In a fascinating study just published in the European Journal of Nutrition, the authors demonstrate that just four weeks’ consumption of sugar-sweetened beverages causes gene activity in muscles to shift from burning fat to sugar. The authors observe:

“Chronic sugar-sweetened beverage (SSB) consumption is associated with obesity and type 2 diabetes mellitus (T2DM). Hyperglycaemia contributes to metabolic alterations observed in T2DM, such as reduced oxidative capacity and elevated glycolytic and lipogenic enzyme expressions in skeletal muscle tissue.
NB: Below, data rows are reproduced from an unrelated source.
@[simp] theorem State.replaceWatch_frame (s : State) (n : Ix4) (w : Watch) :
    (s.replaceWatch n w).now = s.now ∧ (s.replaceWatch n w).geo = s.geo ∧ (s.replaceWatch n w).trk = s.trk ∧
      (s.replaceWatch n w).sup = s.sup ∧ (s.replaceWatch n w).brk = s.brk ∧ (s.replaceWatch n w).doors = s.doors ∧
      (s.replaceWatch n w).links = s.links ∧ (s.replaceWatch n w).drive = s.drive ∧ (s.replaceWatch n w).ctl = s.ctl ∧
      (s.replaceWatch n w).freeSeq = s.freeSeq ∧ (s.replaceWatch n w).pending = s.pending ∧ (s.replaceWatch n w).plan.nextId = s.plan.nextId ∧
      (s.replaceWatch n w).plan.pendingRun = s.plan.pendingRun ∧ (s.replaceWatch n w).plan.lastRun = s.plan.lastRun ∧ (s.replaceWatch n w).plan.ref = s.plan.ref ∧
      (s.replaceWatch n w).plan.prev = s.plan.prev ∧ (s.replaceWatch n w).line.mode = s.line.mode ∧ (s.replaceWatch n w).line.key = s.line.key ∧
      (s.replaceWatch n w).line.loops = s.line.loops ∧ (s.replaceWatch n w).line.restartPending = s.line.restartPending ∧ (s.replaceWatch n w).line.flags = s.line.flags ∧
      (s.replaceWatch n w).line.atStop = s.line.atStop ∧ (s.replaceWatch n w).gates.busReleased = s.gates.busReleased ∧ (s.replaceWatch n w).gates.trans = s.gates.trans ∧
      (s.replaceWatch n w).gates.lastMain = s.gates.lastMain ∧ (s.replaceWatch n w).gates.round = s.gates.round ∧ (s.replaceWatch n w).gates.classes = s.gates.classes ∧
      (s.replaceWatch n w).gates.recent = s.gates.recent ∧ (s.replaceWatch n w).gates.passback = s.gates.passback ∧ (s.replaceWatch n w).notices.settings = s.notices.settings ∧
      (s.replaceWatch n w).notices.threshold = s.notices.threshold := by
  simp [State.replaceWatch]

@[simp] theorem State.setWatch_frame (s : State) (i : Nat) (w : WatchBytes) :
    (s.setWatch i w).1.now = s.now ∧ (s.setWatch i w).1.geo = s.geo ∧ (s.setWatch i w).1.trk = s.trk ∧
      (s.setWatch i w).1.sup = s.sup ∧ (s.setWatch i w).1.brk = s.brk ∧ (s.setWatch i w).1.doors = s.doors ∧
      (s.setWatch i w).1.links = s.links ∧ (s.setWatch i w).1.drive = s.drive ∧ (s.setWatch i w).1.ctl = s.ctl ∧
      (s.setWatch i w).1.freeSeq = s.freeSeq ∧ (s.setWatch i w).1.pending = s.pending ∧ (s.setWatch i w).1.plan.nextId = s.plan.nextId ∧
      (s.setWatch i w).1.plan.pendingRun = s.plan.pendingRun ∧ (s.setWatch i w).1.plan.lastRun = s.plan.lastRun ∧ (s.setWatch i w).1.plan.ref = s.plan.ref ∧
      (s.setWatch i w).1.plan.prev = s.plan.prev ∧ (s.setWatch i w).1.line.mode = s.line.mode ∧ (s.setWatch i w).1.line.key = s.line.key ∧
      (s.setWatch i w).1.line.loops = s.line.loops ∧ (s.setWatch i w).1.line.restartPending = s.line.restartPending ∧ (s.setWatch i w).1.line.flags = s.line.flags ∧
      (s.setWatch i w).1.line.atStop = s.line.atStop ∧ (s.setWatch i w).1.gates.busReleased = s.gates.busReleased ∧ (s.setWatch i w).1.gates.trans = s.gates.trans ∧
      (s.setWatch i w).1.gates.lastMain = s.gates.lastMain ∧ (s.setWatch i w).1.gates.round = s.gates.round ∧ (s.setWatch i w).1.gates.classes = s.gates.classes ∧
      (s.setWatch i w).1.gates.recent = s.gates.recent ∧ (s.setWatch i w).1.gates.passback = s.gates.passback ∧ (s.setWatch i w).1.notices.settings = s.notices.settings ∧
      (s.setWatch i w).1.notices.threshold = s.notices.threshold := by
  simp only [State.setWatch]; (repeat' split) <;> simp

@[simp] theorem State.clearWatch_frame (s : State) (i : Nat) :
    (s.clearWatch i).1.now = s.now ∧ (s.clearWatch i).1.geo = s.geo ∧ (s.clearWatch i).1.trk = s.trk ∧
      (s.clearWatch i).1.sup = s.sup ∧ (s.clearWatch i).1.brk = s.brk ∧ (s.clearWatch i).1.doors = s.doors ∧
      (s.clearWatch i).1.links = s.links ∧ (s.clearWatch i).1.drive = s.drive ∧ (s.clearWatch i).1.ctl = s.ctl ∧
      (s.clearWatch i).1.freeSeq = s.freeSeq ∧ (s.clearWatch i).1.pending = s.pending ∧ (s.clearWatch i).1.plan.nextId = s.plan.nextId ∧
      (s.clearWatch i).1.plan.pendingRun = s.plan.pendingRun ∧ (s.clearWatch i).1.plan.lastRun = s.plan.lastRun ∧ (s.clearWatch i).1.plan.ref = s.plan.ref ∧
      (s.clearWatch i).1.plan.prev = s.plan.prev ∧ (s.clearWatch i).1.line.mode = s.line.mode ∧ (s.clearWatch i).1.line.key = s.line.key ∧
      (s.clearWatch i).1.line.loops = s.line.loops ∧ (s.clearWatch i).1.line.restartPending = s.line.restartPending ∧ (s.clearWatch i).1.line.flags = s.line.flags ∧
      (s.clearWatch i).1.line.atStop = s.line.atStop ∧ (s.clearWatch i).1.gates.busReleased = s.gates.busReleased ∧ (s.clearWatch i).1.gates.trans = s.gates.trans ∧
      (s.clearWatch i).1.gates.lastMain = s.gates.lastMain ∧ (s.clearWatch i).1.gates.round = s.gates.round ∧ (s.clearWatch i).1.gates.classes = s.gates.classes ∧
      (s.clearWatch i).1.gates.recent = s.gates.recent ∧ (s.clearWatch i).1.gates.passback = s.gates.passback ∧ (s.clearWatch i).1.notices.settings = s.notices.settings ∧
      (s.clearWatch i).1.notices.threshold = s.notices.threshold := by
  simp only [State.clearWatch]; (repeat' split) <;> simp

@[simp] theorem State.closeTripped_frame (s : State) (c : Cause) :
    (s.closeTripped c).now = s.now ∧ (s.closeTripped c).geo = s.geo ∧ (s.closeTripped c).trk = s.trk ∧
      (s.closeTripped c).brk = s.brk ∧ (s.closeTripped c).doors = s.doors ∧ (s.closeTripped c).links = s.links ∧
      (s.closeTripped c).drive = s.drive ∧ (s.closeTripped c).ctl = s.ctl ∧ (s.closeTripped c).freeSeq = s.freeSeq ∧
      (s.closeTripped c).pending = s.pending ∧ (s.closeTripped c).sup.trip = s.sup.trip ∧ (s.closeTripped c).plan.nextId = s.plan.nextId ∧
      (s.closeTripped c).plan.pendingRun = s.plan.pendingRun ∧ (s.closeTripped c).plan.watches = s.plan.watches ∧ (s.closeTripped c).plan.ref = s.plan.ref ∧
      (s.closeTripped c).plan.prev = s.plan.prev ∧ (s.closeTripped c).line.mode = s.line.mode ∧ (s.closeTripped c).line.key = s.line.key ∧
      (s.closeTripped c).line.loops = s.line.loops ∧ (s.closeTripped c).line.restartPending = s.line.restartPending ∧ (s.closeTripped c).line.flags = s.line.flags ∧
      (s.closeTripped c).line.atStop = s.line.atStop ∧ (s.closeTripped c).gates.busReleased = s.gates.busReleased ∧ (s.closeTripped c).gates.trans = s.gates.trans ∧
      (s.closeTripped c).gates.lastMain = s.gates.lastMain ∧ (s.closeTripped c).gates.round = s.gates.round ∧ (s.closeTripped c).gates.classes = s.gates.classes ∧
      (s.closeTripped c).gates.recent = s.gates.recent ∧ (s.closeTripped c).gates.passback = s.gates.passback ∧ (s.closeTripped c).notices.settings = s.notices.settings ∧
      (s.closeTripped c).notices.threshold = s.notices.threshold := by
  simp only [State.closeTripped]; (repeat' split) <;> simp

@[simp] theorem State.tripCleared_frame (s : State) (c : Cause) :
    (s.tripCleared c).now = s.now ∧ (s.tripCleared c).geo = s.geo ∧ (s.tripCleared c).trk = s.trk ∧
      (s.tripCleared c).doors = s.doors ∧ (s.tripCleared c).links = s.links ∧ (s.tripCleared c).drive = s.drive ∧
      (s.tripCleared c).ctl = s.ctl ∧ (s.tripCleared c).freeSeq = s.freeSeq ∧ (s.tripCleared c).pending = s.pending ∧
      (s.tripCleared c).brk.sbr = s.brk.sbr ∧ (s.tripCleared c).brk.ebr = s.brk.ebr ∧ (s.tripCleared c).brk.ten = s.brk.ten ∧
      (s.tripCleared c).brk.seq = s.brk.seq ∧ (s.tripCleared c).brk.abort = s.brk.abort ∧ (s.tripCleared c).brk.torque = s.brk.torque ∧
      (s.tripCleared c).brk.service = s.brk.service ∧ (s.tripCleared c).brk.sheave = s.brk.sheave ∧ (s.tripCleared c).brk.sbApplied = s.brk.sbApplied ∧
      (s.tripCleared c).brk.sbReleased = s.brk.sbReleased ∧ (s.tripCleared c).brk.ebApplied = s.brk.ebApplied ∧ (s.tripCleared c).brk.ebReleased = s.brk.ebReleased ∧
      (s.tripCleared c).brk.track = s.brk.track ∧ (s.tripCleared c).plan.nextId = s.plan.nextId ∧ (s.tripCleared c).plan.pendingRun = s.plan.pendingRun ∧
      (s.tripCleared c).plan.watches = s.plan.watches ∧ (s.tripCleared c).plan.ref = s.plan.ref ∧ (s.tripCleared c).plan.prev = s.plan.prev ∧
      (s.tripCleared c).line.mode = s.line.mode ∧ (s.tripCleared c).line.key = s.line.key ∧ (s.tripCleared c).line.loops = s.line.loops ∧
      (s.tripCleared c).line.restartPending = s.line.restartPending ∧ (s.tripCleared c).line.flags = s.line.flags ∧ (s.tripCleared c).line.atStop = s.line.atStop ∧
      (s.tripCleared c).gates.busReleased = s.gates.busReleased ∧ (s.tripCleared c).gates.trans = s.gates.trans ∧ (s.tripCleared c).gates.lastMain = s.gates.lastMain ∧
      (s.tripCleared c).gates.round = s.gates.round ∧ (s.tripCleared c).gates.classes = s.gates.classes ∧ (s.tripCleared c).gates.recent = s.gates.recent ∧
      (s.tripCleared c).gates.passback = s.gates.passback ∧ (s.tripCleared c).notices.settings = s.notices.settings ∧ (s.tripCleared c).notices.threshold = s.notices.threshold := by
  simp [State.tripCleared]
We aimed to investigate the metabolic alterations induced by SSB supplementation in healthy individuals and to compare these with the effects of chronic hyperglycaemia on primary muscle cell cultures.”

In other words, it’s well known that chronic elevations in blood sugar (as in type 2 diabetes) increase muscle enzymes that break down sugar (glycolytic) and build up fat (lipogenic). They wanted to investigate the effect of SSBs on healthy individuals and the extent to which their muscles would shift from burning sugar to burning fat. In their study healthy, lean subjects were given sugar sweetened beverages for four weeks (about 140 grams of glucose per day). Body composition, respiratory exchange ratio (RER), insulin sensitivity, muscle metabolic gene and protein expression were assessed before and after. The data showed a reduced ability to burn fat:

“SSB supplementation increased fat mass (+1.0 kg), fasting RER, fasting glucose (+0.3 mmol/L) and muscle GAPDH mRNA expressions. PGC1α mRNA was reduced. Trends were found for insulin resistance, and MondoA protein levels. Primary myotubes showed elevations in GAPDH, ACC, MondoA and TXNIP protein expressions.”

In other words, muscles metabolism became less efficient and underwent a persistent shift to preferentially burning sugar and storing fat. This is the unhealthy adaptive change that occurs in the obese and diabetic. The authors conclude:

Four weeks of SSB supplementation in healthy individuals shifted substrate metabolism towards carbohydrates, increasing glycolytic and lipogenic gene expression and reducing mitochondrial markers.”

Food and drink are indeed ‘genetic response modifiers’.